Have you tested your network with a hack and attack simulator? Your business probably uses a fairly large number of systems on your network, and you are probably the administrator maintaining those systems. One question you may often ask yourself is, “How secure are our servers and desktops?” Or maybe you are the cloud admin of the company. How secure is this cloud?
Did you find the answer to this question?
With Infection Monkey, you might finally be able to get those answers.
With Infection Monkey, you can simulate credential theft, machine hacking, and other security flaws using a user-friendly web interface.
Infection Monkey is free, open source and includes features such as:
- Continuous comprehensive testing
- Generating a report
- Attacker visualization
- Scalable to meet your needs
We have already mentioned this tool before:
8 cyber attack simulation tools to improve security
Infection Monkey can be deployed on-premises or on your cloud platform (such as Azure, AWS, and Google Cloud).

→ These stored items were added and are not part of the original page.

theorem exec_alignDone (lane logical : Nat) (s : State) (h : (Instr.alignDone lane logical).wf = true) (hc : s.clocked = true) :
    exec (.alignDone lane logical) s = .next (s.alignDone lane logical) := by
  show execAlignDone lane logical s = _
  unfold execAlignDone
  rw [if_pos (by rw [h, hc]; rfl)]

theorem exec_stageTimeout (lane : Nat) (s : State) (h : (Instr.stageTimeout lane).wf = true) (hc : s.clocked = true) :
    exec (.stageTimeout lane) s = .next (s.stageTimeout lane) := by
  show execStageTimeout lane s = _
  unfold execStageTimeout
  rw [if_pos (by rw [h, hc]; rfl)]

theorem exec_signalLoss (lane : Nat) (unlock : Bool) (s : State) (h : (Instr.signalLoss lane unlock).wf = true) (hc : s.clocked = true) :
    exec (.signalLoss lane unlock) s = .next (s.signalLoss lane unlock) := by
  show execSignalLoss lane unlock s = _
  unfold execSignalLoss
  rw [if_pos (by rw [h, hc]; rfl)]

theorem exec_calibrationEnd (lane : Nat) (ok : Bool) (s : State) (h : (Instr.calibrationEnd lane ok).wf = true) (hc : s.clocked = true) :
    exec (.calibrationEnd lane ok) s = .next (s.calEnd lane ok) := by
  show execCalibrationEnd lane ok s = _
  unfold execCalibrationEnd
  rw [if_pos (by rw [h, hc]; rfl)]

theorem exec_inject (req : Req) (lane : Nat) (s : State) (h : (Instr.inject req lane).wf = true) (hc : s.clocked = true) :
    exec (.inject req lane) s = .next (s.putReg req (rPRBS_CTL lane) (2 ^ 11 + s.rd32 (rPRBS_CTL lane) % 2 ^ 10)) := by
  show execInject req lane s = _
  unfold execInject
  rw [if_pos (by rw [h, hc]; rfl)]

theorem exec_prbsClear (req : Req) (lane : Nat) (s : State) (h : (Instr.prbsClear req lane).wf = true) (hc : s.clocked = true) :
    exec (.prbsClear req lane) s = .next (s.putReg req (rPRBS_CTL lane) (2 ^ 10 + s.rd32 (rPRBS_CTL lane) % 2 ^ 10)) := by
  show execPrbsClear req lane s = _
  unfold execPrbsClear
  rw [if_pos (by rw [h, hc]; rfl)]

theorem exec_prbsLock (lane : Nat) (s : State) (h : (Instr.prbsLock lane).wf = true) (hc : s.clocked = true) :
    exec (.prbsLock lane) s = .next (s.prbsLock lane) := by
  show execPrbsLock lane s = _
  unfold execPrbsLock
  rw [if_pos (by rw [h, hc]; rfl)]

theorem exec_prbsLost (lane bits errs : Nat) (s : State) (h : (Instr.prbsLost lane bits errs).wf = true) (hc : s.clocked = true) :
    exec (.prbsLost lane bits errs) s = .next (s.prbsLost lane bits errs) := by
  show execPrbsLost lane bits errs s = _
  unfold execPrbsLost
  rw [if_pos (by rw [h, hc]; rfl)]

theorem exec_fabCfgWrite (req : Req) (lane value : Nat) (s : State) (h : (Instr.fabCfgWrite req lane value).wf = true) (hc : s.clocked = true) :
    exec (.fabCfgWrite req lane value) s = .next (s.putReg req (rLANE_FAB_CFG lane) value) := by
  show execFabCfgWrite req lane value s = _
  unfold execFabCfgWrite
  rw [if_pos (by rw [h, hc]; rfl)]

theorem exec_txEqWrite (req : Req) (lane value : Nat) (s : State) (h : (Instr.txEqWrite req lane value).wf = true) (hc : s.clocked = true) :
    exec (.txEqWrite req lane value) s = .next (s.putReg req (rLANE_TX_EQ lane) value) := by
  show execTxEqWrite req lane value s = _
  unfold execTxEqWrite
  rw [if_pos (by rw [h, hc]; rfl)]

theorem exec_bridgeSend (lane : Nat) (lines : List (BitVec 512)) (s : State) (h : (Instr.bridgeSend lane lines).wf = true) (hc : s.clocked = true) :
    exec (.bridgeSend lane lines) s = .next (s.bridgeRx lane lines) := by
  show execBridgeSend lane lines s = _
  unfold execBridgeSend
  rw [if_pos (by rw [h, hc]; rfl)]

theorem exec_bridgeTimer (lane : Nat) (lines : List (BitVec 512)) (s : State) (h : (Instr.bridgeTimer lane lines).wf = true) (hc : s.clocked = true) :
    exec (.bridgeTimer lane lines) s = .next (s.bridgeTimer lane lines) := by
  show execBridgeTimer lane lines s = _
  unfold execBridgeTimer
  rw [if_pos (by rw [h, hc]; rfl)]

theorem exec_linkUp (ev : LinkEvent) (s : State) (h : (Instr.linkUp ev).wf = true) (hc : s.clocked = true) :
    exec (.linkUp ev) s = .next (s.linkUp ev) := by
  show execLinkUp ev s = _
  unfold execLinkUp
  rw [if_pos (by rw [h, hc]; rfl)]

theorem exec_linkDown (link : LinkName) (s : State) (h : (Instr.linkDown link).wf = true) (hc : s.clocked = true) :
    exec (.linkDown link) s = .next (s.linkDown link) := by
  show execLinkDown link s = _
  unfold execLinkDown
  rw [if_pos (by rw [h, hc]; rfl)]

theorem exec_hotReset (port : Nat) (kind : PortReset) (s : State) (h : (Instr.hotReset port kind).wf = true) (hc : s.clocked = true) :
    exec (.hotReset port kind) s = .next (s.portReset port kind) := by
  show execHotReset port kind s = _
  unfold execHotReset
  rw [if_pos (by rw [h, hc]; rfl)]

theorem exec_bar0 (port func : Nat) (acc : HostAcc) (s : State) (h : (Instr.bar0 port func acc).wf = true) (hc : s.clocked = true) :
    exec (.bar0 port func acc) s = .next (s.wake.bar0 port func acc) := by
  show execBar0 port func acc s = _
  unfold execBar0
  rw [if_pos (by rw [h, hc]; rfl)]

No matter where you deploy it, you can use the attack simulation tool.
I’m going to show you the process of installing Infection Monkey on a Debian server to simulate a local network.
What do you need
To deploy Infection Monkey on your network, you need a working Debian server and root access on that machine.
You will also need a .deb installation file, which you can access after registering on the Infection Monkey download page:
How to install Infection Monkey
The installation is actually pretty straightforward.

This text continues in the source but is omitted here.